Students from ENSL or elsewhere, if you would like to help solve this problem (at least the part where embedded-like C code is concerned) and at the same time solve your problem of picking a first- or second-year internship, e-mail addresses of Frama-C developers are either firstname dot lastname at inria dot fr for contributors from Inria, or firstname dot lastname at cea dot fr for contributors from CEA (including me).

Thursday, January 24 2013

Customers, customers, customers

The recent posts on extremely minor undefined behaviors in zlib neatly tie in with a discussion on John Regehr's blog about the future-proofitude of C and C++.


Another insightful post in this regard is this one by Derek Jones. Derek claims that the situation is different for proprietary compilers with paying customers. The argument rings true to me. The only proprietary compiler I know that competes with GCC or Clang in terms of aggressive optimization (at the cost of breakage of existing code) is the Intel C++ compiler. But that is not a counter-example: I did not pay for icc, nor do I know anyone who pays for it in order to use it in production.

Wednesday, January 23 2013

2000s

Blogger of multiple qualities Harry McCracken was recently still looking for “an iPad PDF reader which can handle giant files which are 100s of pages long without choking”. Sorry, I meant “STILL looking”.

PDF is a nineteen-nineties technology to display text and pictures. Key quote: “Each PDF file encapsulates a complete description of a fixed-layout flat document, including the text, fonts, graphics, and other information needed to display it”.

Now, you might think that any proposal made in 1991 to master the intricacies of displaying text and pictures would have succeeded by 2013, but apparently not, according to Harry's call for help.


Fortunately, another nineteen-nineties technology came to the rescue: the Djvu format was created in 1996 for the purpose, I wish I was kidding, to store text and images. Key quote: “a computer file format designed primarily to store scanned documents, especially those containing a combination of text, line drawings, indexed color images, and photographs”.


It is good to see progress at work.

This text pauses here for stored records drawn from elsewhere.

-- ==== Sys2Proof/Decode.lean ====
section
/-! DEFINITION. Words that spell commands: no row of spec/opcode_table.json gives bits, so no word does. -/

namespace Sys2Proof

/-- The command that a word spells by the bits of spec/opcode_table.json. Every row's list of fields is empty and no row
has fixed bits, so every word is turned away. -/
def decodeTableWord (_nbits _w : Nat) : Option Instr := none

end Sys2Proof
end

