-- ==== Sys2Proof/Machine/AirUnit.lean ====
section
/-! DEFINITION. The Air Unit (Chapter 5): gas heads, demands, the Applied Stage and the smoke override. -/

namespace Sys2Proof.Machine

/-- The head at node `n` of loop `l`. -/
def Air.head (u : Air) (l n : Nat) : Head := Tab.get Head.init u.heads (nodeKey l n)

/-- That head replaced. -/
def Air.setHead (u : Air) (l n : Nat) (h : Head) : Air := { u with heads := Tab.set Head.init u.heads (nodeKey l n) h }

/-- Zone `z`. -/
def Air.zone (u : Air) (z : Nat) : AZone := Tab.get AZone.init u.zones z

/-- Zone `z` replaced. -/
def Air.setZone (u : Air) (z : Nat) (x : AZone) : Air := { u with zones := Tab.set AZone.init u.zones z x }

/-- The unit at work. -/
abbrev AirAcc := Acc Air

/-- A message of the unit. -/
def airSend (dst : UnitId) (b : Body) : Eff := .send { src := .air, dst := dst, body := b }

/-! ### Heads and zone values (Sections 5.2, 5.3) -/

/-- R78: a head is valid while usable, fresh, and with all three flags clear. -/
def Head.valid (h : Head) : Bool := h.usable && h.fresh.isSome && !h.fault && !h.zeroing && !h.zeroFailed

/-- R78: the integer mean of the CO values of the ring. -/
def Head.coMean (h : Head) : Nat := (h.ring.map (fun p => p.1)).sum / h.ring.length

/-- R78: the integer mean of the NO2 values of the ring. -/
def Head.no2Mean (h : Head) : Nat := (h.ring.map (fun p => p.2)).sum / h.ring.length

/-- R78: the CO of the newest sample. -/
def Head.newest (h : Head) : Nat := (h.ring.getLastD (0, 0)).1

/-- R95: the heads in effect of a record: the distinct heads whose Node is not 0. -/
def headsOf (r : ZoneRec) : List (Nat × Nat) :=
  r.heads.foldl (fun acc h => if h.2 = 0 ∨ h ∈ acc then acc else acc ++ [h]) []

/-- The valid heads in effect of a zone's record. -/
def validHeads (u : Air) (r : ZoneRec) : List Head :=
  ((headsOf r).map (fun p => u.head p.1 p.2)).filter (fun h => h.valid)

/-- The greatest of a list, 0 when it is empty. -/
def maxOf (xs : List Nat) : Nat := xs.foldl max 0

/-- R83: the level that a value gives with hysteresis: the highest k whose Rise the value reaches, or that is held (k at
most the current level) while the value stays within the margin of its Rise. -/
def levelFor (value r1 r2 r3 margin held : Nat) : Nat :=
  let ok (k rise : Nat) : Bool := decide (rise ≤ value) || (decide (k ≤ held) && decide (rise - margin ≤ value))
  if ok 3 r3 then 3 else if ok 2 r2 then 2 else if ok 1 r1 then 1 else 0

/-- R84: the Purge Latch after an evaluation over the newest samples of the valid heads. -/
def purgeFor (r : ZoneRec) (hs : List Head) (held : Bool) : Bool :=
  if hs.any (fun h => decide (r.coPurge ≤ h.newest)) then true
  else if hs.all (fun h => decide (h.newest < r.coPurge - r.coMargin)) then false
  else held

/-- R82, R83, R84: the values, flags, levels, latch and Gas Demand of an enabled zone. -/
def gasOf (u : Air) (x : AZone) : AZone :=
  let r := x.inForce
  let hs := validHeads u r
  if headsOf r = [] then
    { x with gasUnknown := false, noHeads := true, co := 0, no2 := 0, coLevel := 0, no2Level := 0, purge := false,
             gasDemand := 0 }
  else if hs = [] then
    { x with gasUnknown := true, noHeads := false, co := 0, no2 := 0, coLevel := 0, no2Level := 0, purge := false,
             gasDemand := 0 }
  else
    let co := maxOf (hs.map Head.coMean)
    let no2 := maxOf (hs.map Head.no2Mean)
    let cl := levelFor co r.co1 r.co2 r.co3 r.coMargin x.coLevel
    let nl := levelFor no2 r.no21 r.no22 r.no23 r.no2Margin x.no2Level
    let p := purgeFor r hs x.purge
    { x with gasUnknown := false, noHeads := false, co := co, no2 := no2, coLevel := cl, no2Level := nl, purge := p,
             gasDemand := if p then 4 else max cl nl }

/-- R86: the Traffic Demand of a zone. -/
def trafficOf (x : AZone) : Nat :=
  if x.inForce.enabled && decide (x.inForce.trafficHold ≠ 0) then
    (if 0 < x.queue then 2 else if x.trafficTimer.isSome then 1 else 0)
  else 0

/-- R85, R86: the Fail and Traffic Demands and D of an enabled zone. -/
def demandOf (x : AZone) : AZone :=
  let fail := if x.gasUnknown then 2 else 0
  let traffic := trafficOf x
  { x with failDemand := fail, trafficDemand := traffic,
           demand := max x.gasDemand (max fail (max (min traffic x.inForce.ceiling) x.inForce.floor)) }

/-- R87: the Hold-down time in seconds. -/
def holdDownSecs (r : ZoneRec) : Nat := if r.holdDown = 0 then 1800 else 15 * r.holdDown

/-- R88: the Applied Stage of a zone becomes `k`; a change is recorded, reflected, flagged and noticed. `guidance` says
whether Guidance gets a notice of its own (not at the passage to CLEARING, R92). -/
def setStage (s : State) (a : AirAcc) (z k : Nat) (guidance : Bool) : AirAcc :=
  let x := a.u.zone z
  if x.stage = k then a
  else
    let a := (a.put (a.u.setZone z { x with stage := k, since := s.time })).say (.reflect (.record .zone z))
    let a := a.say (.attend .stage)
    let a := ((a.say (airSend .fan (.stage z k))).say (airSend .lighting (.stage z k))).say (airSend .terminal (.stage z k))
    a.sayIf guidance (airSend .guidance (.stage z k))

/-- R87: the stage rule for an enabled zone; in CLEARING the stage is held. -/
def stageRule (s : State) (a : AirAcc) (z : Nat) : AirAcc :=
  let x := a.u.zone z
  if a.u.override = .clearing then a
  else if x.stage < x.demand then setStage s (a.put (a.u.setZone z { x with holdDown := none })) z x.demand true
  else if x.demand < x.stage then
    (if x.holdDown.isNone then a.put (a.u.setZone z { x with holdDown := some (s.inSecs (holdDownSecs x.inForce)) }) else a)
  else a.put (a.u.setZone z { x with holdDown := none })

/-- The part-owned air fields of two states of a zone differ (R82, R83, R86). -/
def airFieldsDiffer (x y : AZone) : Bool :=
  decide (x.co ≠ y.co ∨ x.no2 ≠ y.no2 ∨ x.gasUnknown ≠ y.gasUnknown ∨ x.noHeads ≠ y.noHeads ∨
    x.gasDemand ≠ y.gasDemand ∨ x.trafficDemand ≠ y.trafficDemand)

Even if we acknowledge that it takes years to get these things right and that a project started in 1996 is bound to be more technologically advanced than one started in 1991, there remains the question, what the file have we been collectively doing during the years 2000?


This leads me into a personal anecdote. In 1995, I was admitted at the ENS of Lyon (and I may be thinking about it because I am visiting back there on January 29. Drop by if you are around…). These were interesting times: 1995 is more or less the year the internet slash the world wide web started to become widespread in the US and then in other parts of the world. We were privileged to have access to it already at the ENSL.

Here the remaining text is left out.